SUPPLIED INFORMATION:
-=-=-
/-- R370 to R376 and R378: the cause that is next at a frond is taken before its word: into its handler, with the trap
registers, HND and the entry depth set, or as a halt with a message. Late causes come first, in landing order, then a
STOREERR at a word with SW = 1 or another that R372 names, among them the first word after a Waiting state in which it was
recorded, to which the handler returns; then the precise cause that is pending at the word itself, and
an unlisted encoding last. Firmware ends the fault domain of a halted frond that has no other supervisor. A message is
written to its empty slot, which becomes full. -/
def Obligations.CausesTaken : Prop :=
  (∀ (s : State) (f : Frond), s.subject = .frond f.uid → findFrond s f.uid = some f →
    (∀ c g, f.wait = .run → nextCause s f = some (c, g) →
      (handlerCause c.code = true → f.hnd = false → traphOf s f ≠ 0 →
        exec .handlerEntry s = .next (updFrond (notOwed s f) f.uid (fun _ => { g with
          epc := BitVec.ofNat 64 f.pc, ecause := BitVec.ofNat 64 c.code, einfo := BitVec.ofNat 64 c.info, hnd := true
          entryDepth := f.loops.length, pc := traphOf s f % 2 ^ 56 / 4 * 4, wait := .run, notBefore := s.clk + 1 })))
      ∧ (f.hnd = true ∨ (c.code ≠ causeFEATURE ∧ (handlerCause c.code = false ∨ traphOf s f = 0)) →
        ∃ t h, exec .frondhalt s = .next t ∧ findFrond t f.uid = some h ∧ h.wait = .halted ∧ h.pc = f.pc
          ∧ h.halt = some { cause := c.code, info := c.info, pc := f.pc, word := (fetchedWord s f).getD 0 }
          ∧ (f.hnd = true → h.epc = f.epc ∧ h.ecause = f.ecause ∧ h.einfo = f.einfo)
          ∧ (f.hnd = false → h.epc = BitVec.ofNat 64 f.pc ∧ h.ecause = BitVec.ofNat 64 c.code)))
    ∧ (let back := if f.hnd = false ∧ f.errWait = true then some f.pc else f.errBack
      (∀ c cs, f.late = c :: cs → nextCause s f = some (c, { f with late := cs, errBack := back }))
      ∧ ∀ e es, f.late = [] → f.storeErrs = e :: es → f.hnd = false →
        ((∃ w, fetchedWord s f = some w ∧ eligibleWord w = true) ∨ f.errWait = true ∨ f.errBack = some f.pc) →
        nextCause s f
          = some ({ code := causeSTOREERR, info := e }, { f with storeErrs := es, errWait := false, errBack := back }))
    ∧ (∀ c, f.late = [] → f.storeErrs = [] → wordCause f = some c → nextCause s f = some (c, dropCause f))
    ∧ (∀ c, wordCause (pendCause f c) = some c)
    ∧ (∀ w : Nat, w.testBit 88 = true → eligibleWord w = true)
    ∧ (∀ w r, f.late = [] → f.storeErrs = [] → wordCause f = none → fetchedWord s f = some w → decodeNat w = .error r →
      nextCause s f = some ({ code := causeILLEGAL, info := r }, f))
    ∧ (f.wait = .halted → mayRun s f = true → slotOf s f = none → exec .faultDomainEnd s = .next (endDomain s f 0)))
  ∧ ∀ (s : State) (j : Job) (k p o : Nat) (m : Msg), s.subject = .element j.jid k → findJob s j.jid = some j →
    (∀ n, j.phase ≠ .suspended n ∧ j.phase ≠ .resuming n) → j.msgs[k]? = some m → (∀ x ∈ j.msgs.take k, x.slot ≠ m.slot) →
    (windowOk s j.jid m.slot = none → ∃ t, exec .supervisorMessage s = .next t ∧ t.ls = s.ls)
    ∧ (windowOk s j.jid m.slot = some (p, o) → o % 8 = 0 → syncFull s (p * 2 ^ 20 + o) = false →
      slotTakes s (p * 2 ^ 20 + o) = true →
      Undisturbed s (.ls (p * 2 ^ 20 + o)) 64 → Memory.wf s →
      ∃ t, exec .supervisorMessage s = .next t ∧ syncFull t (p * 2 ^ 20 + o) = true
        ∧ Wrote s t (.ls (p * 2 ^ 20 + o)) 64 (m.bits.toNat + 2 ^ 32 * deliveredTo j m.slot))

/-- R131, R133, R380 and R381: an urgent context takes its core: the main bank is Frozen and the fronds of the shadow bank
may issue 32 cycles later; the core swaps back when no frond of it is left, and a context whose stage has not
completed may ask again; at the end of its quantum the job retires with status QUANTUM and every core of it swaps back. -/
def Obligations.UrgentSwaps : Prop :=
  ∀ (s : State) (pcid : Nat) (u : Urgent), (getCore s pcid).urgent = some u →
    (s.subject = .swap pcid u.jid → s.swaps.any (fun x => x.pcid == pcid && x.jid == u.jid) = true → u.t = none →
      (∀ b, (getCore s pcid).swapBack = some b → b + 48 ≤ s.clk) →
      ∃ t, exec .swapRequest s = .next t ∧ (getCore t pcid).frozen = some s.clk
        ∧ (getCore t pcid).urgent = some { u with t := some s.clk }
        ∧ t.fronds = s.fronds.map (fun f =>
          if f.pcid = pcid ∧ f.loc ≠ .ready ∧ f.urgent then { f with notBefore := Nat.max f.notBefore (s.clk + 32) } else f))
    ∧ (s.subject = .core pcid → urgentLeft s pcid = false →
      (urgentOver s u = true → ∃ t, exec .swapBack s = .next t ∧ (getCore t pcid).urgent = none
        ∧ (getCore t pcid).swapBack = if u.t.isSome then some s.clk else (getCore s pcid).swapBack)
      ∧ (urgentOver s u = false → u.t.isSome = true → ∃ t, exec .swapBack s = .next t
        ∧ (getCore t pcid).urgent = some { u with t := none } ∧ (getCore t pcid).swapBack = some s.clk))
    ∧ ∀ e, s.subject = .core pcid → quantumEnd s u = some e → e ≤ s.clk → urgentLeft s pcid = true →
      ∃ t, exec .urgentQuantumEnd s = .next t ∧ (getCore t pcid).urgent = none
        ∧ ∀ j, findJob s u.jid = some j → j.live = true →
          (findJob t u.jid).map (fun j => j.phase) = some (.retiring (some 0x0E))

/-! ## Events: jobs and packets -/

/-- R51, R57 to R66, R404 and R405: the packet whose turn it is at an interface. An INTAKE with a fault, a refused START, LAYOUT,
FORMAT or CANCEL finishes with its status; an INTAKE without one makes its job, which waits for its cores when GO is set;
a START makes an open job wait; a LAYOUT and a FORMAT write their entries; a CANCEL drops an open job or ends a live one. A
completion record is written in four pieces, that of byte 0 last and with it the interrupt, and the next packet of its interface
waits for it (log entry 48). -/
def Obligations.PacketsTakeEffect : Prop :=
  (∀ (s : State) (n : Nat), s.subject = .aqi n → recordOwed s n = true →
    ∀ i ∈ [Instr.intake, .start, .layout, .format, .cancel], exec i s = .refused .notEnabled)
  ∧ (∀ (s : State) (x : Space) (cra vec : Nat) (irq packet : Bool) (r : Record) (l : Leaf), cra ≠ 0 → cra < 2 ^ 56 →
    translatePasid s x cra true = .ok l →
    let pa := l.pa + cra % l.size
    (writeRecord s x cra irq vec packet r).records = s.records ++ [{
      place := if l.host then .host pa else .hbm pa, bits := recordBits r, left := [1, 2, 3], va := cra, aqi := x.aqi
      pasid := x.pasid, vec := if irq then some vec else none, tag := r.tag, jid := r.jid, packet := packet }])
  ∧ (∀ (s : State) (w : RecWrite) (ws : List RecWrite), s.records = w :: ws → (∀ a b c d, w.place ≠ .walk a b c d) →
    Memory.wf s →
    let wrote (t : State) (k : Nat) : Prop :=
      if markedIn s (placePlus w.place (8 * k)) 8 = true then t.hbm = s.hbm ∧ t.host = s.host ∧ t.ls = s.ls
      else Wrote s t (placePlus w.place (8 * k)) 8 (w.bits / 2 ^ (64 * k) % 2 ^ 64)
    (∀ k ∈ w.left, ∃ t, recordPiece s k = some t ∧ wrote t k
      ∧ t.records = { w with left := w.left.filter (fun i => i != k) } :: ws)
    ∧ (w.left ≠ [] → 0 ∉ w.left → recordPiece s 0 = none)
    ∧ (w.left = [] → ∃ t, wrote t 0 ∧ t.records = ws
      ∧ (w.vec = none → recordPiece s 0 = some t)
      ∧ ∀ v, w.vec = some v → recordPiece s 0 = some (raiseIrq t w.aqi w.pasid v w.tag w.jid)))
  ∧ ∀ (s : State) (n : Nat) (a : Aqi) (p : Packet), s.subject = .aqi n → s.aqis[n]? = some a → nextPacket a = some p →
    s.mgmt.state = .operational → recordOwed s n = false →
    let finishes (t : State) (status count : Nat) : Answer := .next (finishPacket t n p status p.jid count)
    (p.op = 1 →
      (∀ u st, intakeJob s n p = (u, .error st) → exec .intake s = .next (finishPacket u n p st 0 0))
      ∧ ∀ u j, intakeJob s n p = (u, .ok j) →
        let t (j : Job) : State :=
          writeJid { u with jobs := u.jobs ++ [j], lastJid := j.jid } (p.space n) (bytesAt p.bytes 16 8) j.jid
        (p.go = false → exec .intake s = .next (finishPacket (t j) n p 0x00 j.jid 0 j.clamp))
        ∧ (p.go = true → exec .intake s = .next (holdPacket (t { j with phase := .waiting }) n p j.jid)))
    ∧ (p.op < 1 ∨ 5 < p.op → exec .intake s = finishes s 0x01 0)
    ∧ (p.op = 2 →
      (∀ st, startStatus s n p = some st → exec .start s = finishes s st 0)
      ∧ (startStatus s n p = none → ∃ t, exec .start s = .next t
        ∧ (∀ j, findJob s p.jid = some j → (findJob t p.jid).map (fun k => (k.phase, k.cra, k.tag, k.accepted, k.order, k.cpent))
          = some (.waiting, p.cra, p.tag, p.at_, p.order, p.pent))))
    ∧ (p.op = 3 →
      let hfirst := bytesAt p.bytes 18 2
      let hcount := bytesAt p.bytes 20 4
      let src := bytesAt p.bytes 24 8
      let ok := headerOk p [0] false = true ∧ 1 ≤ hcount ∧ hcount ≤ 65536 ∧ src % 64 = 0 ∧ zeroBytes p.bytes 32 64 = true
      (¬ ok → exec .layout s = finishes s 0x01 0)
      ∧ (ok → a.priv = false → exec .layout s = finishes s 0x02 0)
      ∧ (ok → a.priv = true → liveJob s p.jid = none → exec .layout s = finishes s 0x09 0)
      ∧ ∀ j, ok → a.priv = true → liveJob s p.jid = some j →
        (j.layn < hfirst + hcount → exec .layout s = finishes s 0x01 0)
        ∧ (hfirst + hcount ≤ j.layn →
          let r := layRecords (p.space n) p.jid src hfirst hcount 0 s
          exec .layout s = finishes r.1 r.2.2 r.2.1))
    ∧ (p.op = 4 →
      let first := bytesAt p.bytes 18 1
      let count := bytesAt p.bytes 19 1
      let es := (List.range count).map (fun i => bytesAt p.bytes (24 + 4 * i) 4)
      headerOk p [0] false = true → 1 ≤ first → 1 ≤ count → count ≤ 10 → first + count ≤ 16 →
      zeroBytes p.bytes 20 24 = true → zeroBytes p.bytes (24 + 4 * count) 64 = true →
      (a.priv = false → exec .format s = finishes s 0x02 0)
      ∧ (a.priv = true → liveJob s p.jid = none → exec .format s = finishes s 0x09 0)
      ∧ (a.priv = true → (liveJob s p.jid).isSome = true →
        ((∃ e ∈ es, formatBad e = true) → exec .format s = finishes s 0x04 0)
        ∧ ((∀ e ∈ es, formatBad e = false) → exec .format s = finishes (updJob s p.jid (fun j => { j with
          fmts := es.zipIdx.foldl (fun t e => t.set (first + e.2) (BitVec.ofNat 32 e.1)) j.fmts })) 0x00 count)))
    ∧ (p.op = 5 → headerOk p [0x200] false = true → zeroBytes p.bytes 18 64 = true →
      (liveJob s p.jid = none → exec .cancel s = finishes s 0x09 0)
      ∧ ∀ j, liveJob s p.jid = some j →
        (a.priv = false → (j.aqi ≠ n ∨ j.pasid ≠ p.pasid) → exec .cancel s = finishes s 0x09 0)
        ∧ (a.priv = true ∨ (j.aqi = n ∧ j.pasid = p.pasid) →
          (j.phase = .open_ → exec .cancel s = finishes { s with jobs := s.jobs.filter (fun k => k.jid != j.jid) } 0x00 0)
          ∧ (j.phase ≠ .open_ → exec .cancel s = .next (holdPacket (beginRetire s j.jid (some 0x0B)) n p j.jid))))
-=-=-
TASK BRIEF:
Reproduce the lines of the entries above from the one with "an unlisted encoding" to the one with "exec .handlerEntry s", both included, exactly and without any other line.

EXERCISE SOLUTION:
an unlisted encoding last. Firmware ends the fault domain of a halted frond that has no other supervisor. A message is
written to its empty slot, which becomes full. -/
def Obligations.CausesTaken : Prop :=
  (∀ (s : State) (f : Frond), s.subject = .frond f.uid → findFrond s f.uid = some f →
    (∀ c g, f.wait = .run → nextCause s f = some (c, g) →
      (handlerCause c.code = true → f.hnd = false → traphOf s f ≠ 0 →
        exec .handlerEntry s = .next (updFrond (notOwed s f) f.uid (fun _ => { g with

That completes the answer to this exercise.